▶ _Work order_
Within the material below, find each line bearing the word "holdoverOf" and present it.
........
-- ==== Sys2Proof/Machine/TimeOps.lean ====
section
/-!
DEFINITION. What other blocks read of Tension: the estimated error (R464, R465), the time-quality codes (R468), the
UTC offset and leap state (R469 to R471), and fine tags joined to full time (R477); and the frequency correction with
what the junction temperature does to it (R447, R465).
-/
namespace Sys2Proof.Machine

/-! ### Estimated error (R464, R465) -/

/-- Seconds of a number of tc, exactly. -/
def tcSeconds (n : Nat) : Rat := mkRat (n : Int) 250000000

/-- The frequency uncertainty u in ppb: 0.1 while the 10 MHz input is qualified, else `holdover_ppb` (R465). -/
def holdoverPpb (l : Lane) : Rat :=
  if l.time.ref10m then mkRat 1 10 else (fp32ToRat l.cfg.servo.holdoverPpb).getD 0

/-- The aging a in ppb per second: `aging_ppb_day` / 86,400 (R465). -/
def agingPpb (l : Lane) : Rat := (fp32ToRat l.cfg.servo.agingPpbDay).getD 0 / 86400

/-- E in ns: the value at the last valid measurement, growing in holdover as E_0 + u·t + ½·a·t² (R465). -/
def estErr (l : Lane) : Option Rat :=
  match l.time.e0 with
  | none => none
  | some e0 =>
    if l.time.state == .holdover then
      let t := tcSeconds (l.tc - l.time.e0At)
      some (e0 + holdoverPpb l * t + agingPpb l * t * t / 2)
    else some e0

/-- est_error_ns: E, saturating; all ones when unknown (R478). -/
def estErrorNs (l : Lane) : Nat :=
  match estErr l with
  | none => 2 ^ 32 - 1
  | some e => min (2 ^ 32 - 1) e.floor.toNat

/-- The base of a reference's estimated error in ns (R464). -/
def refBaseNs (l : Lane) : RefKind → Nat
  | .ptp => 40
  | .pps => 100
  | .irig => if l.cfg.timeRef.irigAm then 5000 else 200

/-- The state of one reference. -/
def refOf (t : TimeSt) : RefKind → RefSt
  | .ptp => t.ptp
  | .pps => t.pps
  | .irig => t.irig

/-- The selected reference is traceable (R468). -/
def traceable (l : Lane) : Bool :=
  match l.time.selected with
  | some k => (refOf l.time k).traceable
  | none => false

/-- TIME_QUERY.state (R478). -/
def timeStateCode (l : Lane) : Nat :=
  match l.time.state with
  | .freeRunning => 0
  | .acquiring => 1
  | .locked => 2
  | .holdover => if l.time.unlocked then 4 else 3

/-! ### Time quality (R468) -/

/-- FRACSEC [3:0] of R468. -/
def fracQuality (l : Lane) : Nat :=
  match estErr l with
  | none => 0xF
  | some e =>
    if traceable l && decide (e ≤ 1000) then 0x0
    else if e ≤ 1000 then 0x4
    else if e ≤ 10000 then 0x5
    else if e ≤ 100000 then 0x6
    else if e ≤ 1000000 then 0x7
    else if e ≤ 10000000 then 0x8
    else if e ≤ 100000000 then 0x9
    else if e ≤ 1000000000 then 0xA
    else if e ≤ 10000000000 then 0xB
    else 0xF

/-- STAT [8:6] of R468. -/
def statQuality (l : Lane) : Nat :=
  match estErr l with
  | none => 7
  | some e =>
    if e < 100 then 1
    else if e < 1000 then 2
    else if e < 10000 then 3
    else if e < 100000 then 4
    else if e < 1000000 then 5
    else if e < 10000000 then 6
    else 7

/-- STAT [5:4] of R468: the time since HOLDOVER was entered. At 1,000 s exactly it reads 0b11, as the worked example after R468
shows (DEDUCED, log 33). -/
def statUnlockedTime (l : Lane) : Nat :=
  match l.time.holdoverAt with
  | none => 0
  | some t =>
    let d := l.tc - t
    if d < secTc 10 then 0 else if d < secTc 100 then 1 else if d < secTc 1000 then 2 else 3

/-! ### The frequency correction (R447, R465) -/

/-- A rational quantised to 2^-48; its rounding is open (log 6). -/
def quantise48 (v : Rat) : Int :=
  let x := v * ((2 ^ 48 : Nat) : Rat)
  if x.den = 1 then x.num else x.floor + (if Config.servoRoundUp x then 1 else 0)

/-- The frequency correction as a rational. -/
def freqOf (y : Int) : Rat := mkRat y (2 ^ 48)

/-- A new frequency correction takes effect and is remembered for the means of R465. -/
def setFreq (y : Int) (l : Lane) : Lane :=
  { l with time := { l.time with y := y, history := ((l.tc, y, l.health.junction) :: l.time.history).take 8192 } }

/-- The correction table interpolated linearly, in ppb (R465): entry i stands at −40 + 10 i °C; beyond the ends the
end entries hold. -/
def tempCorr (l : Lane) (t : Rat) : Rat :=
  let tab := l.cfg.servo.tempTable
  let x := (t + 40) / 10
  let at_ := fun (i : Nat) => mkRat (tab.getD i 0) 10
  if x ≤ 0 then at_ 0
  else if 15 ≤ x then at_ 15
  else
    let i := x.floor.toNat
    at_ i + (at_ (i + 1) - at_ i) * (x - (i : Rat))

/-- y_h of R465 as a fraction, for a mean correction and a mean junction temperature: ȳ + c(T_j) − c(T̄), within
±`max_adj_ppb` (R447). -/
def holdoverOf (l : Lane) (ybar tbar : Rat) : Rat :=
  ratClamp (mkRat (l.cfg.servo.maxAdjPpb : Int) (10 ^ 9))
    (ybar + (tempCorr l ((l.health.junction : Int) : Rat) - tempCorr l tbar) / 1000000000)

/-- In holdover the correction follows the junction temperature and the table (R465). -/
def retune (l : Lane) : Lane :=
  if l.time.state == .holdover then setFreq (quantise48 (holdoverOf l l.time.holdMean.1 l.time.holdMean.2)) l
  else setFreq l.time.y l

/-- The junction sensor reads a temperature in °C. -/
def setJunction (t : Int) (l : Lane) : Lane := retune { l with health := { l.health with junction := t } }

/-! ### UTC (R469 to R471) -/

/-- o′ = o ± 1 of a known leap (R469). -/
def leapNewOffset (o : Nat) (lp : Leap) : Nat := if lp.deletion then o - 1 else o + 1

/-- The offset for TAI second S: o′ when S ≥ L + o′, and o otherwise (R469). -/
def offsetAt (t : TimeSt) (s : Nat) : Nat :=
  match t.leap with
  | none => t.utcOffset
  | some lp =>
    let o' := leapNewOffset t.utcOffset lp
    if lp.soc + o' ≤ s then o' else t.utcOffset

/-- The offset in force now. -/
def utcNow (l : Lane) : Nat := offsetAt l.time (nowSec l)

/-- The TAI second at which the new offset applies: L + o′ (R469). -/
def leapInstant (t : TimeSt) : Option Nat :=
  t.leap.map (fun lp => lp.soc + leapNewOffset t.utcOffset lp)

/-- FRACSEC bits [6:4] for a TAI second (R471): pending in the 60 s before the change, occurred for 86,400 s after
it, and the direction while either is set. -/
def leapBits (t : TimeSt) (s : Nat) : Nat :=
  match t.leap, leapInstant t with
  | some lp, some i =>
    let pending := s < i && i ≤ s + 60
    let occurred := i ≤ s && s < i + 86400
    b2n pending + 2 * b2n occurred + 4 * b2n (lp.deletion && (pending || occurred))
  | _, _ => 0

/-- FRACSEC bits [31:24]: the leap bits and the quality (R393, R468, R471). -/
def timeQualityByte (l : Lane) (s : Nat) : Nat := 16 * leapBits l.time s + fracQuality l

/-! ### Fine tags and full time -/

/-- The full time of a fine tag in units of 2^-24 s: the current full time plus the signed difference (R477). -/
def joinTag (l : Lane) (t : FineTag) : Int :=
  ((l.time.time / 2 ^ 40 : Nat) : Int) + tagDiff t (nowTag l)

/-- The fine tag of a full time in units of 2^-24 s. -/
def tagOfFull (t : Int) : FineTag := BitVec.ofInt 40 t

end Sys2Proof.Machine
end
........
▶ _Result for this task_
def holdoverOf (l : Lane) (ybar tbar : Rat) : Rat :=
  if l.time.state == .holdover then setFreq (quantise48 (holdoverOf l l.time.holdMean.1 l.time.holdMean.2)) l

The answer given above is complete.